**What is expected:** The answer must consist of each line below that contains the word "timeOk", copied in full.

[Stored data entries]
-- ==== Sys2Proof/WellFormed.lean ====
section
/-!
DEFINITION. Which commands can come at all: the operands that a frame, a transaction or a measurement is able to carry.
-/

namespace Sys2Proof

/-- A seven-bit two-wire address (R394). -/
def busOk (a : Nat) : Bool := decide (a < 128)

/-- A path by which a register access can come (R394, R415). -/
def viaOk : Via → Bool
  | .portH a => busOk a
  | .firmware => true

/-- A pointer of 16 bits (R396, R416). -/
def ptrOk (p : Nat) : Bool := decide (p < 65536)

/-- A register address, without an alias (R416). -/
def regOk (a : Nat) : Bool := decide (a < 16384)

/-- A Tether address (R227). -/
def peerOk (a : Nat) : Bool := decide (a < 64)

/-- The data of a Tether frame (R227). -/
def dataOk (l : List Byte) : Bool := decide (l.length ≤ 8)

/-- A Tether frame (R227): class of three bits, address of six, subtype of two. -/
def frameOk (f : Frame) : Bool := decide (f.cls < 8 ∧ f.addr < 64 ∧ f.sub < 4) && dataOk f.data

/-- Numbers of four, eight, sixteen and thirty-two bits, and a record sequence of five bytes. -/
def nibbleOk (x : Nat) : Bool := decide (x < 16)

def byteOk (x : Nat) : Bool := decide (x < 256)

def wordOk (x : Nat) : Bool := decide (x < 65536)

def longOk (x : Nat) : Bool := decide (x < 4294967296)

def seqOk (x : Nat) : Bool := decide (x < 1099511627776)

/-- A time in 1/65,536 s: seconds of 32 bits and a fraction of 16 (R294). -/
def timeOk (x : Nat) : Bool := decide (x < 281474976710656)

/-- A code from `lo` to `hi`. -/
def oneOf (lo hi x : Nat) : Bool := decide (lo ≤ x ∧ x ≤ hi)

/-- A Bunilia frame's tag has 16 bits (R373). -/
def bunOk (b : Bun) : Bool := wordOk b.tag

/-- The data of a staging command (R377). -/
def chunkOk (l : List Byte) : Bool := decide (l.length ≤ 512)

/-- A PD header as R350 and R351 read it. -/
def headerOk (h : PdHeader) : Bool := decide (h.rev ≤ 2 ∧ h.id < 8)

/-- One to seven power data objects of 32 bits (R342). -/
def objsOk (l : List Nat) : Bool := decide (1 ≤ l.length ∧ l.length ≤ 7) && l.all longOk

/-- The seven energies of a Weighbridge reading (R177). -/
def meterOk (m : WbMeter) : Bool := decide (m.de.length = 7)

/-- A command whose operands can come. -/
def Instr.wellFormed (i : Instr) : Bool :=
  match i with
  | .powerOnResetRelease chemR addrR _ _ => wordOk chemR && wordOk addrR
  | .imageHeadersRead _ _ _ => true
  | .imageBodyReadDone _ => true
  | .portcAttemptFail dev _ => oneOf 0 1 dev
  | .backgroundCopyCheckDone _ => true
  | .warmReset cause => oneOf 3 6 cause
  | .coreReset cause => oneOf 7 9 cause
  | .sysResetWarm via => viaOk via
  | .sysResetCore via => viaOk via
  | .resetRefused via _ => viaOk via
  | .sysShip via => viaOk via
  | .shipExitWake _ _ _ _ => true
  | .shipExitSource _ _ _ _ _ => true
  | .hornReady _ => true
  | .hornFail _ _ => true
  | .discGlitch _ => true
  | .discFault _ _ => true
  | .alarmFrameRx addr _ data _ => peerOk addr && dataOk data
  | .clearFrameRx addr data _ => peerOk addr && dataOk data
  | .remoteTimeout addr => peerOk addr
  | .almCtrlHush via => viaOk via
  | .hushFrameRx addr data _ => peerOk addr && dataOk data
  | .vauxUndervoltage _ => true
  | .nrstoRelease _ => true
  | .sourceQualify _ _ _ => true
  | .inputCollapseTrip _ _ => true
  | .reverseTrip _ _ _ => true
  | .inputOvTrip _ _ => true
  | .vsysOvTrip _ => true
  | .tetSinkCutoff _ => true
  | .vpvLowPowerLoss _ _ _ => true
  | .vmuxSafe _ _ => true
  | .safelowTimeout _ => true
  | .changeoverComplete _ _ => true
  | .idealDiodeConduct _ _ _ => true
  | .batfetTrip _ _ => true
  | .linearEnd _ => true
  | .vpvPoStep _ => true
  | .vpvOcCheckEnd _ => true
  | .srcEnWrite via _ => viaOk via
  | .srcRankWrite via _ => viaOk via
  | .mainRegionChange _ => true
  | .tetSourceFoldback _ => true
  | .tetShort _ _ => true
  | .hswOcp _ _ => true
  | .auxShort _ => true
  | .vauxOff _ => true
  | .convAuxWrite via _ => viaOk via
  | .keepLatchClear _ => true
  | .vsysLadder _ => true
  | .chgDetectDone _ _ => true
  | .chgPreconditionDone _ => true
  | .chgCvEntry _ => true
  | .chgTermCurrent _ => true
  | .chgTopupStart _ => true
  | .chgSuspend _ => true
  | .chgResume _ => true
  | .chgBatOv _ => true
  | .chgFaultAutoclear _ => true
  | .chgClrfault via => viaOk via
  | .chgFullRequest via => viaOk via
  | .ntcReading _ _ => true
  | .chgSocWrite _ _ => true
  | .ballastRecompute => true
  | .wbStart _ _ _ => true
  | .vwbBrownout _ => true
  | .vwbEarlyWarning m => meterOk m
  | .wbCheckpoint m => meterOk m
  | .wbPeriodicDue m _ _ _ => meterOk m
  | .wbWboCheck _ => true
  | .wbReferenceCheck _ => true
  | .wbRecordAccepted _ => true
  | .snapshot _ => true
  | .sweep _ => true
  | .capBegin _ => true
  | .capEnd _ => true
  | .setPeriod _ => true
  | .setCell _ => true
  | .wbMailboxIdent _ => true
  | .calibrate _ => true
  | .wbMailboxReset _ => true
  | .wbCmdUnknown code => byteOk code
  | .snapDone m _ => meterOk m
  | .sweepDone _ _ _ _ => true
  | .capRelaxDone _ => true
  | .calDone _ => true
  | .wbRdselWrite via _ => viaOk via
  | .wbRddataRead via _ => viaOk via
  | .vdtNoteRead via _ => viaOk via
  | .proofDischargeEnd _ => true
  | .proofreq via => viaOk via
  | .tetFrameSent f => frameOk f
  | .tetFrameRefused f _ => frameOk f
  | .tetArbLost f => frameOk f
  | .tetRxError _ _ => true
  | .linkConditionChange _ => true
  | .guardTrip cause => oneOf 1 2 cause
  | .heartbeatRx addr data _ => peerOk addr && dataOk data
  | .peerMissing addr => peerOk addr
  | .census via => viaOk via
  | .censusRequestRx addr _ => peerOk addr
  | .claimRx addr _ _ => peerOk addr
  | .faultFrameRx addr data _ => peerOk addr && dataOk data
  | .readdr via => viaOk via
  | .linktest via => viaOk via
  | .linkTestRx addr data _ => peerOk addr && dataOk data
  | .linkEchoRx addr data _ => peerOk addr && dataOk data
  | .marketFrameRx f _ => frameOk f
  | .offerPost _ _ _ => true
  | .bidPost addr _ => peerOk addr
  | .firmSend _ _ => true
  | .withdrawSend kind addr => peerOk addr && oneOf 0 2 kind
  | .mktLapse addr _ => peerOk addr
  | .mktCfgWrite via _ => viaOk via
  | .mktStallselWrite via _ => viaOk via
  | .mktStalltagWrite via _ => viaOk via
  | .clrcnt via => viaOk via
  | .ledgerRecordAccept _ => true
  | .ledgerCommit _ => true
  | .flush via => viaOk via
  | .lgrReadExact via => viaOk via
  | .lgrReadNext via => viaOk via
  | .lgrReadNextpin via => viaOk via
  | .lgrRddataRead via _ => viaOk via
  | .lgrHostPost via _ => viaOk via
  | .cmdAccept _ => true
  | .cmdBusy b code => b.all bunOk && wordOk code
  | .mainConverterFault _ _ => true
  | .tcAttach pin adv _ _ _ => oneOf 0 1 pin && oneOf 1 3 adv
  | .debugAccessoryAttach _ _ _ => true
  | .tcDetach _ _ => true
  | .advertisementChange adv _ => oneOf 0 3 adv
  | .bc12Done _ => true
  | .sourceCapabilitiesRx h objs _ => headerOk h && objsOk objs
  | .acceptRx h => headerOk h
  | .psRdyRx h => headerOk h
  | .waitRejectRx h => headerOk h
  | .getSinkCapRx h => headerOk h
  | .softResetRx h => headerOk h
  | .getRevisionRx h => headerOk h
  | .alertRx h => headerOk h
  | .bistRx h mode => headerOk h && nibbleOk mode
  | .swapRequestRx h => headerOk h
  | .unsupportedMessageRx h _ svid pos _ => headerOk h && wordOk svid && oneOf 0 7 pos
  | .discoverIdentity h => headerOk h
  | .discoverSvids h => headerOk h
  | .discoverModes h svid => headerOk h && wordOk svid
  | .enterMode h svid pos => headerOk h && wordOk svid && oneOf 0 7 pos
  | .exitMode h svid pos => headerOk h && wordOk svid && oneOf 0 7 pos
  | .take _ => true
  | .reneg via => viaOk via
  | .getcaps via => viaOk via
  | .exitsvc via => viaOk via
  | .usbBusReset _ _ => true
  | .usbResume _ => true
  | .getStatus recip ep => oneOf 0 2 recip && byteOk ep
  | .getDescriptor typ idx lang len => byteOk typ && byteOk idx && wordOk lang && wordOk len
  | .setAddress a => busOk a
  | .setConfiguration n => byteOk n
  | .clearFeature _ => true
  | .setFeature _ => true
  | .openSession b code => bunOk b && longOk code
  | .closeSession b => bunOk b
  | .buniliaIdent b => bunOk b
  | .regRead b addr n => bunOk b && ptrOk addr && byteOk n
  | .regWrite b addr _ _ => bunOk b && ptrOk addr
  | .lgrRead b seq mode n => bunOk b && seqOk seq && byteOk mode && byteOk n
  | .stallRead b addr => bunOk b && byteOk addr
  | .wbRead b typ => bunOk b && byteOk typ
  | .wbSnapshot b => bunOk b
  | .wbCalibrate b ma => bunOk b && wordOk ma
  | .imgStage b offset data => bunOk b && wordOk offset && chunkOk data
  | .imgWrite b _ => bunOk b
  | .fwBegin b total => bunOk b && longOk total
  | .fwChunk b offset data => bunOk b && longOk offset && chunkOk data
  | .fwWrite b => bunOk b
  | .fwActivate b slot _ => bunOk b && byteOk slot
  | .buniliaReset b target => bunOk b && byteOk target
  | .buniliaShip b => bunOk b
  | .cellNew b => bunOk b
  | .proofReq b => bunOk b
  | .buniliaUnknown b code => bunOk b && byteOk code
  | .svcCtrlClose via => viaOk via
  | .optPreambleDetect _ => true
  | .optFlood _ => true
  | .optSettleEnd _ => true
  | .optAnsdataRead via _ => viaOk via
  | .twbAddressWake addr => busOk addr
  | .twbClockLowTimeout _ => true
  | .twbSdaRelease _ => true
  | .twbPecWrite addr ptr _ _ => busOk addr && ptrOk ptr
  | .twbPushStart _ => true
  | .cfgWriteStart via => viaOk via
  | .cfgWriteReset via => viaOk via
  | .imageWriteDone _ => true
  | .cfgStgaddrWrite via _ => viaOk via
  | .cfgStgdataAccess via _ _ => viaOk via
  | .registerWrite via ptr _ _ => viaOk via && ptrOk ptr
  | .setAliasWrite via a _ => viaOk via && regOk a
  | .clearAliasWrite via a _ => viaOk via && regOk a
  | .toggleAliasWrite via a _ => viaOk via && regOk a
  | .rcRegisterRead via ptr _ _ => viaOk via && ptr.all ptrOk
  | .keyArm via a _ => viaOk via && regOk a
  | .cfgCommit via => viaOk via
  | .cfgDiscard via => viaOk via
  | .cfgLock via => viaOk via
  | .cfgCheckPass upsets => upsets.all fun p => regOk p.1
  | .pageselWrite via _ => viaOk via
  | .snapTake via _ => viaOk via
  | .xtalStartTimeout cause _ => oneOf 1 2 cause
  | .oscFault osc cause _ => oneOf 0 3 osc && oneOf 1 2 cause
  | .oscRetry osc _ => oneOf 0 3 osc
  | .oscCrossCheck _ _ _ _ => true
  | .clkTimesetWrite via _ _ _ => viaOk via
  | .syncRx addr time _ _ => peerOk addr && timeOk time
  | .hwdKick via _ => viaOk via
  | .hwdConfigWrite via _ => viaOk via
  | .pwdKick _ => true
  | .pwdWaitEnd _ => true
  | .thmReading l => decide (l.length = 7)
  | .thmShutdown i _ => oneOf 0 6 i
  | .powerLoss _ _ => true
  | .wakePinChange _ => true
  | .buniliaBadframe _ l => decide (l.length ≤ 529)
  | .statusMessageRx h _ => headerOk h
  | .ledgerReplayComplete => true
  | .portcRetry => true
  | .secureStart => true
  | .shipDelayExpiry => true
  | .shipArmExpiry => true
  | .alarmPinEdge => true
  | .sysClockRequestWithdraw => true
  | .localAlarmStart => true
  | .alarmCopyDue => true
  | .discBroadcast => true
  | .discClear => true
  | .localAlarmEnd => true
  | .hornRelease => true
  | .hushPress => true
  | .hushTimerExpiry => true
  | .vauxHoldExpiry => true
  | .vsysOvRestart => true
  | .plannedChangeoverBegin => true
  | .safelowRetry => true
  | .supplementStart => true
  | .supplementEnd => true
  | .batfetRetry => true
  | .vpvOcCheck => true
  | .tetModeChange => true
  | .tetSourceRetry => true
  | .hswReclose => true
  | .auxRestart => true
  | .chgDetect => true
  | .chgAbsentRetry => true
  | .chgTargetReached => true
  | .chgTimeoutFault => true
  | .ntcDisagree => true
  | .chgSocStale => true
  | .chgResumeTimeout => true
  | .wbWatchdogExpiry => true
  | .wbCurrentOverrange => true
  | .wbRecordRelease => true
  | .sweepHoldoffExpiry => true
  | .capDischargeTimeout => true
  | .reserveForm => true
  | .curfewEnd => true
  | .proofLift => true
  | .proofChecks => true
  | .proofDeferExpiry => true
  | .proofCapacityBegin => true
  | .proofDischargeStart => true
  | .proofEnd => true
  | .tetThresholdReset => true
  | .guardSilenceEnd => true
  | .heartbeatDue => true
  | .censusAnswerDue => true
  | .addrListenEnd => true
  | .addrHold _ => true
  | .addrRelisten => true
  | .levelAlarmStart => true
  | .levelAlarmEnd => true
  | .mktRefreshDue => true
  | .bidRetry => true
  | .tentmaxExpiry => true
  | .isrcHoldEnd => true
  | .cutoffReturn => true
  | .stallWriteback _ => true
  | .tallyWindowExpiry => true
  | .lgrReadDone => true
  | .supplyEarlyWarning _ _ => true
  | .cmdReplay => true
  | .ccRpDetect => true
  | .attachwaitAbandon _ => true
  | .bc12Start => true
  | .pdRequestRetry => true
  | .pdRefusalExpiry => true
  | .bistCarrierEnd => true
  | .hardResetRx => true
  | .pdSenderResponseTimeout => true
  | .pdSinkWaitCapTimeout => true
  | .pdPsTransitionTimeout => true
  | .pdReceiveTimeout => true
  | .pdNoResponse => true
  | .pdHardResetVbusTimeout => true
  | .ppsKeepalive => true
  | .fallbackRequest => true
  | .usbConnect => true
  | .usbNohost => true
  | .usbSuspend => true
  | .getConfiguration => true
  | .getInterface => true
  | .setInterface => true
  | .usbStalledRequest => true
  | .getInfo => true
  | .abort => true
  | .uartFrameGap => true
  | .fwActivateResume => true
  | .sessionTimeout => true
  | .svcLockoutExpiry => true
  | .floorRaise _ => true
  | .optListenTimeout => true
  | .optFrameRx l => decide (l.length ≤ 1072)
  | .optFrameError l => decide (l.length ≤ 1072)
  | .twbAwakeExpiry => true
  | .twbPushDue => true
  | .twbPushDone => true
  | .twbPushFail => true
  | .twbArbLost => true
  | .eepromPageAck => true
  | .eepromPageTimeout => true
  | .groupWriteHoldTimeout => true
  | .keyTimeout => true
  | .cfgHoldExpiry => true
  | .aonWriteApply => true
  | .snapUpdateAtStop => true
  | .xtalSwitch => true
  | .syncTxDue => true
  | .hwdWarn => true
  | .hwdExpire => true
  | .pwdWarn => true
  | .pwdExpire => true
  | .pwdSlotStable => true
  | .thmFactorRise => true
  | .thmRestart => true
  | .hushClearRepeat => true
  | .tsinktxExpiry => true
  | .chunkingNotSupportedExpiry => true
  | .collapseDetachTimeout => true
  | .freshAttachDebounce _ => true

end Sys2Proof
end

**Result for this exercise:**
def timeOk (x : Nat) : Bool := decide (x < 281474976710656)
  | .syncRx addr time _ _ => peerOk addr && timeOk time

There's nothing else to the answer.